Avoiding alien marine invaders
Picture a young man seated on the deck of an old wooden sailing ship, a whaling vessel made of white oak, yellow pine and hemlock, built in 1841, the last of its kind. He is reading—what else?—"Moby Dick."
"In the classroom, 'Moby Dick' would still be a wonderful book, but at the Mystic Seaport, you got to live the book," says UC Davis graduate student Eliot Crafton. His love of the ocean eventually led him to the Bodega Marine Laboratory, where he is developing a tool that will anticipate—and possibly prevent—the arrival of new invasive marine species.
From zebra mussels and marine snails to algae and other aquatic plants, invasive non-native species wreak havoc on coastal ecosystems and fishing economies around the world by forcing out native life and disrupting the natural order. The U.S. alone spends more than $120 billion annually in efforts to control invasive species.
International trade and global climate change are both accelerating the problem.
"Everything is global now, but the problem of invasive species is particularly global," Crafton says. "Every bit of research shows that the more trade increases, the more invasive species are transported, especially in marine ecosystems."
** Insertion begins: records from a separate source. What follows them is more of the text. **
/-- R46, R195, R196, R197, R198, R199, R200, R201, R202, R203, Table TSQ-11: the CHN operations on the row store. The scope
of a ladder step and a suppressed slot rest on log entry 58. -/
def Obligations.RowStoreArmsCollectsAndRebuilds : Prop :=
  ∀ (q : List Instr) (d : Dev) (n : ActNo) (m : MaskNo) (h : HeadNo),
    let a : Ac := d.acWith n (d.serving n)
    let b (e : Dev) : Ac := e.acWith n (d.serving n)
    let on : Prop := a.q.running = true ∧ a.isRead = true
    let armed (e : Dev) : Prop := (b e).g.chn.testBit h = true
    let asked : Prop := a.useHeads.testBit h = true ∧ m.val.testBit h = true ∧ a.q.pos.splits.testBit h = false ∧
      a.heldHeads.testBit h = false
    let size : Nat := if a.isConv then 1 else if a.q.scan then a.k else a.k - 1
    let room : Prop := size ≤ 64 - a.q.tbuf.length - a.grant ∨ a.kind = 6
    let done (r : RRow) : Prop := (∀ s ∈ a.slots, (r.slot s).st = 2) ∧ r.rebuild = none
    (∀ w, on → a.q.pos.win = some w → a.findRow w.lrow = none → a.g.rows.length < 4 → Ends (.chnArm n m) ⟨q, d⟩ (fun e =>
      (armed e ↔ asked) ∧ (∃ r, (b e).g.rows = a.g.rows ++ [r] ∧ r.lrow = w.lrow ∧ r.q = w.q ∧ r.step = 0 ∧ r.pend = false ∧
        (a.isConv = false → ∀ s ∈ a.slots, a.suppress.testBit (a.headOf s) = true → (r.slot s).st = 2 ∧ (r.slot s).result = 0xC) ∧
        ((a.isConv = true ∨ a.suppress = 0) → ∀ s, (r.slot s).st = 0)) ∧ d.plat.keeps e.plat [Reg.DET_ROWS n])) ∧
    (∀ w r, on → a.q.pos.win = some w → a.findRow w.lrow = some r → Ends (.chnArm n m) ⟨q, d⟩ (fun e =>
      (armed e ↔ asked ∧ ((r.slot (a.slotNo h)).st = 0 ∨
        (r.slot (a.slotNo h)).failing = true ∧ r.pend = true ∧ (r.slot (a.slotNo h)).final = false)) ∧
      (b e).g.rows = a.g.rows ∧ e.plat = d.plat)) ∧
    (∀ w, a.q.pos.win = some w → a.findRow w.lrow = none → 4 ≤ a.g.rows.length → Ends (.chnArm n m) ⟨q, d⟩ (fun e => e = d)) ∧
    (∀ r rs, on → a.g.rows = r :: rs → done r → room → Ends (.chnCollect n) ⟨q, d⟩ (fun e =>
      (b e).g.rows = rs ∧
      (∀ s i, s ∈ a.slots → a.kind ≠ 6 → a.sidxOf r.lrow s false = some i → ∃ x, (b e).q.tb (i % 64) = some x ∧ x.lrow = r.lrow ∧
        x.sidx = i ∧ x.st = (r.slot s).word ∧ ((r.slot s).good = true → x.data = (r.slot s).data ∧ x.m0 = (r.slot s).m0) ∧
        ((r.slot s).good = false → x.data = List.replicate 4096 0 ∧ x.m0 = 0 ∧ x.m1 = 0)) ∧
      (b e).q.pos.map = (if ∃ s ∈ a.slots, a.counts r.lrow s = true ∧ ((r.slot s).good = false ∨ (r.slot s).result = 2)
        then mapEntry 0 (if a.isConv then 0 else r.lrow) r.q (maskOf (a.slots.filter (fun s => a.counts r.lrow s && (r.slot s).good &&
          (r.slot s).result == 2))) 0 :: a.q.pos.map else a.q.pos.map))) ∧
    (∀ r rs, a.g.rows = r :: rs → ¬ done r ∨ ¬ room → Ends (.chnCollect n) ⟨q, d⟩ (fun e => e = d)) ∧
    (∀ r rs s, on → a.g.rows = r :: rs → a.canRebuild r = true → r.rebuild = none → a.notGood r = [s] →
      Ends (.chnRebuild n) ⟨q, d⟩ (fun e => (b e).g.rows.head? = some { r with rebuild := some s } ∧ (b e).q = a.q)) ∧
    (∀ r rs, a.g.rows = r :: rs → a.canRebuild r = false ∨ r.rebuild ≠ none → Ends (.chnRebuild n) ⟨q, d⟩ (fun e => e = d)) ∧
    (∀ r rs i, on → a.g.rows = r :: rs → a.permitted r i = true → i < 32 → (∀ j, j < i → a.permitted r j = false) →
      Ends (.chnLadderStep n) ⟨q, d⟩ (fun e => ∃ r', (b e).g.rows.head? = some r' ∧ r'.step = i ∧ r'.lrow = r.lrow ∧
        r'.pend = (r.pend || (3 ≤ ladderClass (d.plat.rd (Reg.DET_LADDER n i)) && ladderClass (d.plat.rd (Reg.DET_LADDER n i)) ≤ 5)) ∧
        (∀ s, ladderClass (d.plat.rd (Reg.DET_LADDER n i)) ≤ 2 →
          s ∈ a.targets r (ladderClass (d.plat.rd (Reg.DET_LADDER n i))) → (r'.slot s).st = 1))) ∧
    (∀ r rs, a.g.rows = r :: rs → (∀ i, i < 32 → a.permitted r i = false) → Ends (.chnLadderStep n) ⟨q, d⟩ (fun e => e = d)) ∧
    (¬ on → ∀ i ∈ [Instr.chnArm n m, .chnCollect n, .chnRebuild n, .chnLadderStep n], Ends i ⟨q, d⟩ (fun e => e = d))

/-- R202, R211, R213, R214, R215, R237, R238, R239, Table TSQ-11: the SRV and WRP operations. Assist above its limit is sent
clipped with assist off: log entry 54. -/
def Obligations.SetpointsAndCodesAreQueued : Prop :=
  ∀ (q : List Instr) (d : Dev) (n : ActNo) (m : MaskNo) (h : HeadNo),
    let a : Ac := d.acWith n (d.serving n)
    let b (e : Dev) : Ac := e.acWith n (d.serving n)
    let s : Pos := a.q.pos
    let on : Prop := a.q.running = true ∧ a.busy = true
    let mode : Nat := d.plat.fld (Reg.ARM_STATUS n) Fld.ARM_STATUS_MODE
    let loops : Prop := 2 ≤ mode ∧ mode ≤ 4
    let last : Nat := Reg.TSQ_SPF_LAST a.t
    let shown (r : SpRec) (e : Dev) : Prop := e.plat.fld last Fld.TSQ_SPF_LAST_HOLD = r.hold % 256 ∧
      e.plat.fld last Fld.TSQ_SPF_LAST_ACTIVE = r.active % 256 ∧ (b e).q.pos.fed = true
    let next : Nat := if a.q.rseq = 15 then 1 else a.q.rseq + 1
    let recentres (i : Instr) (split : Option Nat) : Prop := ∀ p lrow, on → s.last = some (p, lrow) → loops →
      Ends i ⟨q, d⟩ (fun e => ∃ r, (b e).m.inbox = a.m.inbox ++ [some r] ∧ r.recentre = true ∧ r.rseq = next ∧ r.write = a.isWrite ∧
        shown r e ∧ (b e).q.rseq = next ∧ (b e).q.rseqFor = next ∧ (b e).q.recentred = false ∧
        (b e).q.pos.split = split.map (fun x => (lrow, x)) ∧ d.plat.keeps e.plat [last])
    let sp : Nat := m.val &&& s.gsplits
    (∀ w r, on → s.win = some w → s.sp = some r → a.findRow w.lrow = none → loops → Ends (.srvSetpoint n) ⟨q, d⟩ (fun e =>
      (b e).m = { a.m with inbox := a.m.inbox ++ [some r] } ∧ shown r e ∧ d.plat.keeps e.plat [last])) ∧
    (∀ w r, on → s.win = some w → s.sp = some r → a.findRow w.lrow = none → ¬ loops → d.plat.on (4 * n.val + 3) = true →
      Ends (.srvSetpoint n) ⟨q, d⟩ (fun e => (b e).m = a.m ∧ shown r e ∧
        e.plat.bit (Reg.ARM_EVT n) Fld.ARM_EVT_REC_DROP = true ∧ d.plat.keeps e.plat [last, Reg.ARM_EVT n])) ∧
    (s.win = none → Ends (.srvSetpoint n) ⟨q, d⟩ (fun e => e = d)) ∧
    recentres (.srvSplit n m) (some (if sp = 0 then m.val &&& maskDiff a.useHeads a.faulted else sp)) ∧
    recentres (.srvRecentre n) none ∧
    (s.last = none → Ends (.srvSplit n m) ⟨q, d⟩ (fun e => e = d) ∧ Ends (.srvRecentre n) ⟨q, d⟩ (fun e => e = d)) ∧
    (∀ t, on → a.winTrack = some t → m.val.testBit h = true → a.useHeads.testBit h = true → Ends (.wrpCodes n m) ⟨q, d⟩ (fun e =>
      let c : Nat × Nat := a.img.codes h t (d.plat.sfld (Reg.TSQ_ENV a.t) Fld.TSQ_ENV_TEMP)
      let x : WHead := (b e).g.head h
      let pre (i : Nat) : Nat := a.img.precomp h i
      x.codes = some c ∧ x.sent = false ∧ x.due = some (codesFrame (min c.1 1023) c.2
        (d.plat.bit (Reg.WRP_CFG n) Fld.WRP_CFG_ASSIST_EN && decide (c.1 ≤ a.img.assistMax h)), true) ∧
      e.plat.rd (Reg.WRP_PRECOMP n h) = BitVec.ofNat 32 (pre 0 + 2 ^ 8 * pre 1 + 2 ^ 16 * pre 2 + 2 ^ 24 * pre 3))) ∧
    (on → m.val.testBit h = false ∨ a.useHeads.testBit h = false → Ends (.wrpCodes n m) ⟨q, d⟩ (fun e =>
      (b e).g.head h = a.g.head h ∧ e.plat.rd (Reg.WRP_PRECOMP n h) = d.plat.rd (Reg.WRP_PRECOMP n h))) ∧
    (on → Ends (.wrpAssistOff n) ⟨q, d⟩ (fun e => (b e).g.asafe = true ∧
      ((b e).g.head h).due = some (codesFrame (d.plat.fld (Reg.WRP_SENT n h) Fld.WRP_SENT_ASSIST)
        (d.plat.fld (Reg.WRP_SENT n h) Fld.WRP_SENT_HEATER) false, false) ∧
      (a.code = 2 → e.plat.bit (Reg.HSI_BUS n) Fld.HSI_BUS_PIN3 = false) ∧
      d.plat.keeps e.plat [Reg.HSI_BUS n, Reg.TSQ_STATUS a.t])) ∧
    (¬ on → ∀ i ∈ [Instr.srvSetpoint n, .srvSplit n m, .srvRecentre n, .wrpCodes n m, .wrpAssistOff n],
      Ends i ⟨q, d⟩ (fun e => e = d))

/-- R34, R35, R87, R88, R89, R106, R109, R207, R208, R212: the opening of a granted window with its check point, its end,
the rise and fall of a write gate. A code locked before the opening makes the window stale: log entry 52. -/
def Obligations.WindowsOpenEndAndGatesRise : Prop :=
  ∀ (q : List Instr) (d : Dev) (n : ActNo) (h : HeadNo) (w : Win),
    let a : Ac := d.acWith n (d.serving n)
    let b (e : Dev) : Ac := e.acWith n (d.serving n)
    let t : Nat := a.img.track a.member w.q
    let temp : Nat := d.plat.fld (Reg.TSQ_ENV a.t) Fld.TSQ_ENV_TEMP
    let c : Ac := a.sample
    let on : Prop := a.q.pos.win = some w
    let dead : Prop := a.deadline ≠ 0 ∧ a.deadline < d.plat.time.toNat
    let tests : Prop := on ∧ w.st = .granted ∧ a.locked = false ∧ ¬ dead
    let heat : Prop := a.isWrite = true ∧ a.img.assistOk a.headset t (signed 16 temp) = false
    let reason : Nat := if c.staleReason ≠ 0 then c.staleReason else if heat then 0x15 else 0
    let late : Prop := a.isWrite = true ∧ ∃ k : HeadNo, a.useHeads.testBit k = true ∧ c.armedWrite t k = false
    let opened (x : Win) (e : Dev) : Prop := (b e).q.pos.win = some x
    let stale (code why : Nat) (e : Dev) : Prop := opened { w with st := .stale, heads := 0, nwHeads := 0, nwCause := 0 } e ∧
      (b e).q.code = some code ∧ (b e).q.reason = why ∧ e.plat.bit (Reg.TSQ_STATUS a.t) Fld.TSQ_STATUS_LOCKED = true
    let i : Instr := .windowOpening n
    let rises : Prop := on ∧ a.isWrite = true ∧ w.st = .proceeding ∧ w.ended = false ∧ w.heads.testBit h = true ∧ w.begun.testBit h = false
    let may : Prop := a.inhibit.testBit h = false ∧ a.code = 2 ∧ a.g.gap = false ∧ a.g.wgArm.testBit h = true ∧ (a.g.head h).mon = 0 ∧
      a.wqHeld = false ∧ w.dropped.testBit h = false
    (tests → a.busy = true → reason ≠ 0 → Ends i ⟨q, d⟩ (stale 0x12 reason)) ∧
    (on → w.st = .granted → a.busy = true → a.locked = false → dead → Ends i ⟨q, d⟩ (stale 0x23 0)) ∧
    (on → w.st = .granted → a.locked = true → Ends i ⟨q, d⟩ (fun e =>
      opened { w with st := .stale, heads := 0, nwHeads := 0, nwCause := 0 } e ∧ e.plat = d.plat)) ∧
    (tests → reason = 0 → a.isZwrite = true → a.inhibit ≠ 0 → Ends i ⟨q, d⟩ (fun e =>
      opened { w with st := .notWritten, heads := 0, nwHeads := a.inhibit, nwCause := 0x01 } e ∧ e.plat = d.plat)) ∧
    (tests → reason = 0 → (a.isZwrite = true → a.inhibit = 0) → late → Ends i ⟨q, d⟩ (fun e =>
      (∃ m, opened { w with st := .notWritten, heads := 0, nwHeads := m, nwCause := 0x04 } e ∧
        (m.testBit h = true ↔ a.useHeads.testBit h = true ∧ c.armedWrite t h = false)) ∧ e.plat = d.plat)) ∧
    (tests → reason = 0 → (a.isZwrite = true → a.inhibit = 0) → ¬ late → Ends i ⟨q, d⟩ (fun e =>
      opened { w with st := .proceeding, heads := a.useHeads, nwHeads := 0, nwCause := 0 } e ∧ (b e).q.sTemp = temp ∧
      (b e).q.sEpoch = d.plat.fld (Reg.TSQ_CAL_EPOCH a.t) Fld.TSQ_CAL_EPOCH_EPOCH ∧ e.plat = d.plat ∧ e.act n = d.act n)) ∧
    (a.q.pos.win = none ∨ on ∧ w.st ≠ .granted → Ends i ⟨q, d⟩ (fun e => e = d)) ∧
    (on → w.st ≠ .granted → a.inFrame = 0 → Ends (.windowEnd n) ⟨q, d⟩ (fun e =>
      opened { w with ended := true } e ∧ e.plat = d.plat ∧ e.act n = d.act n)) ∧
    (on → w.st = .granted ∨ a.inFrame ≠ 0 → Ends (.windowEnd n) ⟨q, d⟩ (fun e => e = d)) ∧
    (∀ u, rises → may → a.userOf h = some u → Ends (.writeGateRise n h) ⟨q, d⟩ (fun e =>
      (b e).g.wg.testBit h = true ∧ opened { w with begun := w.begun ||| 2 ^ h.val } e ∧
      (∃ f, ((b e).g.head h).frame = some f ∧ f.user = u ∧ f.crc = crc32 (u ++ f.info) ∧
        f.parity = ldpcParity (u ++ f.info ++ leBytes 4 f.crc) ∧ f.info.length = 16) ∧ (b e).g.wgArm = a.g.wgArm)) ∧
    (rises → may → a.userOf h = none → Ends (.writeGateRise n h) ⟨q, d⟩ (fun e =>
      (b e).g.wg.testBit h = false ∧ e.plat.bit (Reg.WRP_EVT n) Fld.WRP_EVT_UNDERRUN = true ∧
      ((w.heads.testBit h = true ∧ w.whole.testBit h = false) → ∃ x, opened x e ∧ x.dropped.testBit h = true ∧ x.begun.testBit h = true))) ∧
    (a.q.pos.win = none ∨ on ∧ ¬ rises → Ends (.writeGateRise n h) ⟨q, d⟩ (fun e => e = d)) ∧
    (on → a.g.wg.testBit h = true → Ends (.writeGateFall n h) ⟨q, d⟩ (fun e =>
      (b e).g.wg.testBit h = false ∧ opened { w with whole := w.whole ||| 2 ^ h.val } e ∧ e.plat = d.plat)) ∧
    (a.g.wg.testBit h = false → Ends (.writeGateFall n h) ⟨q, d⟩ (fun e => e = d))

/-- R48, R109, R124, R159, R220, R221, R224, R226, Table WRA-3: what drops a write gate, its cause and its record. Faults
checked before a word's operations: log entry 52. -/
def Obligations.WriteGatesDropWithTheirCause : Prop :=
  ∀ (q : List Instr) (d : Dev) (n : ActNo) (h : HeadNo) (w : Win),
    let a : Ac := d.acWith n (d.serving n)
    let b (e : Dev) : Ac := e.acWith n (d.serving n)
    let writing : Prop := a.q.pos.win = some w ∧ a.isWrite = true ∧ w.st = .proceeding ∧ w.ended = false ∧
      w.heads.testBit h = true ∧ w.whole.testBit h = false ∧ w.dropped.testBit h = false
    let dropped (cause : Nat) (e : Dev) : Prop := (b e).g.wg.testBit h = false ∧ (b e).g.wgArm = a.g.wgArm ∧
      (writing → (b e).q.pos.win = some { w with dropped := w.dropped ||| 2 ^ h.val, cause := if w.cause = 0 then cause else w.cause } ∧
        e.plat.fld (Reg.WRP_DROP_LAST_LO n) Fld.WRP_DROP_LAST_LO_Q = w.q % 2 ^ 24 ∧
        e.plat.fld (Reg.WRP_DROP_LAST_HI n) Fld.WRP_DROP_LAST_HI_CAUSE = cause ∧
        e.plat.fld (Reg.WRP_DROP_LAST_HI n) Fld.WRP_DROP_LAST_HI_HEAD = h ∧
        (let cnt : Nat := Reg.WRP_CNT_LO n (causeIdx cause)
         d.plat.bit (cnt + 4) satFld = false → d.plat.count cnt + 1 < 2 ^ 48 - 1 → e.plat.count cnt = d.plat.count cnt + 1))
    let evt (f : Fld) (e : Dev) : Prop := e.plat.bit (Reg.WRP_EVT n) f = true
    let lim : Nat := d.plat.fld (Reg.WRP_CFG n) Fld.WRP_CFG_MON_MISS
    let missing : Prop := lim ≠ 0 ∧ lim ≤ (a.g.head h).miss ∧ (a.g.wgArm &&& a.laneHeads).testBit h = true
    let posted (e : Dev) : Prop := e.plat.fld (Reg.TSQ_STATUS a.t) Fld.TSQ_STATUS_PEND =
        d.plat.fld (Reg.TSQ_STATUS a.t) Fld.TSQ_STATUS_PEND ||| 4 ∧ e.plat.bit (Reg.HSI_BUS n) Fld.HSI_BUS_WQ_HELD = true ∧
      (∀ k : HeadNo, (b e).g.wg.testBit k = false) ∧ (a.locked = false → (b e).q.code = some 0x42)
    let on : Prop := d.plat.on (4 * n.val + 2) = true
    let low : Prop := (a.code = 1 ∨ a.code = 3) ∧ a.g.gap = false ∧ on
    let asafe : Prop := a.code = 2 ∧ a.g.gap = false ∧ a.pullsAsafe = false ∧ on
    (a.inhibit.testBit h = true → Ends (.writeInhibitDrop n h) ⟨q, d⟩ (dropped 0x01)) ∧
    (a.inhibit.testBit h = false → Ends (.writeInhibitDrop n h) ⟨q, d⟩ (fun e => e = d)) ∧
    (a.g.wg.testBit h = true → Ends (.underrun n h) ⟨q, d⟩ (fun e => dropped 0x14 e ∧ evt Fld.WRP_EVT_UNDERRUN e)) ∧
    (a.g.wg.testBit h = false → Ends (.underrun n h) ⟨q, d⟩ (fun e => e = d)) ∧
    (missing → Ends (.monMissing n h) ⟨q, d⟩ (fun e => dropped 0x13 e ∧ evt Fld.WRP_EVT_MON_MISSING e ∧
      ((b e).g.head h).mon = (a.g.head h).mon ||| 4)) ∧
    (¬ missing → Ends (.monMissing n h) ⟨q, d⟩ (fun e => e = d)) ∧
    (low → Ends (.faultNLow n) ⟨q, d⟩ (fun e =>
      e.plat.bit (Reg.HSI_FLT n) Fld.HSI_FLT_PIN = true ∧ (a.busy = true → posted e) ∧ (a.busy = false → (b e).g = a.g ∧
        d.plat.keeps e.plat [Reg.HSI_FLT n, Reg.HSI_BUS n]))) ∧
    (¬ low → Ends (.faultNLow n) ⟨q, d⟩ (fun e => e = d)) ∧
    (asafe → Ends (.asafeLow n) ⟨q, d⟩ (fun e =>
      e.plat.bit (Reg.HSI_FLT n) Fld.HSI_FLT_ASAFE = true ∧ (a.busy = true → posted e) ∧ (a.busy = false → (b e).g = a.g ∧
        d.plat.keeps e.plat [Reg.HSI_FLT n]))) ∧
    (¬ asafe → Ends (.asafeLow n) ⟨q, d⟩ (fun e => e = d))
Organisms enter new environments by hitching a ride on container ships. Often they are transported from their native habitats in ballast water, which is then discharged when cargoes are off-loaded. Others attach themselves to hulls of ships, and spread once they arrive at a new port.
Crafton hopes to stem the tide of alien invaders with a computer-based tool that will help regulatory agencies anticipate where invasive species are most likely to gain a foothold, so they can take protective measures in advance.
The tool that uses statistical modeling to assess which species might arrive in a specific location, and whether they will be able to survive in the new environment. "This tool gives us something we can do now to prevent further degradation of coastal environments," Crafton says.
"It will predict not only under current conditions, including current shipping patterns, but you can plug in future conditions: climate change and economic projections. For example, if you create these new ports, how will that influence the risk associated with invasions?
Averting a billion-dollar threat
Invasive species are often small creatures, such as clams or algae, but they pose enormous problems.
The zebra mussel, for instance, is an unprepossessing native of southern Russia. It was first spotted in the Great Lakes in 1988. Scientists believe it came in through the ballast water in ships.
Zebra mussels out-compete native mussel species and are poisonous to birds. Along with those environmental impacts, there are economic costs: As zebra mussels spread, they have damaged harbors, waterways, ships, water treatment facilities and even power plants. The cost of controlling the mussels in the Great Lakes alone is estimated at $500 million annually.
With new port construction at an all-time high around the world, Crafton foresees similar problems unfolding in coastal areas from Turkmenistan to Cuba. Climate change, which alters wildlife habitat, is expected to accentuate the problem.
"The U.S. historically has taken a reactive approach," Crafton said. "But once a species is established, it can be difficult and expensive to get rid of them. Sometimes it's not possible.
"If we can prevent new species from arriving, we can avoid the extraordinary costs of maintaining ecosystems."
Inspiring future marine biologists
Crafton, a recipient of a National Science Foundation fellowship, also is teaching Tomales Bay public school students to explore scientific questions about marine environments based on their own observations—much the way Crafton forged his own career.
After graduating from Williams College in Massachusetts, he taught environmental education to children in the San Francisco Bay Area and did environmental restoration for the Golden Gate Parks Conservancy. Crafton came to Davis on a recommendation from his mentor, marine biologist Jim Carlton.
Part of the attraction was the chance to apply his research to creating solutions to real world problems.
Crafton is especially concerned with minimizing the ecological impacts that occur as a result of human activity. It's a concern, he points out, shared by his inspiration, Herman Melville, writing nearly 200 years ago about the fate of the buffalo.
"Though so short a period ago—not a good lifetime—the census of the buffalo in Illinois exceeded the census of men now in London… at the present day not one horn or hoof of them remains in all that region. The cause of this wondrous extermination was the spear of man."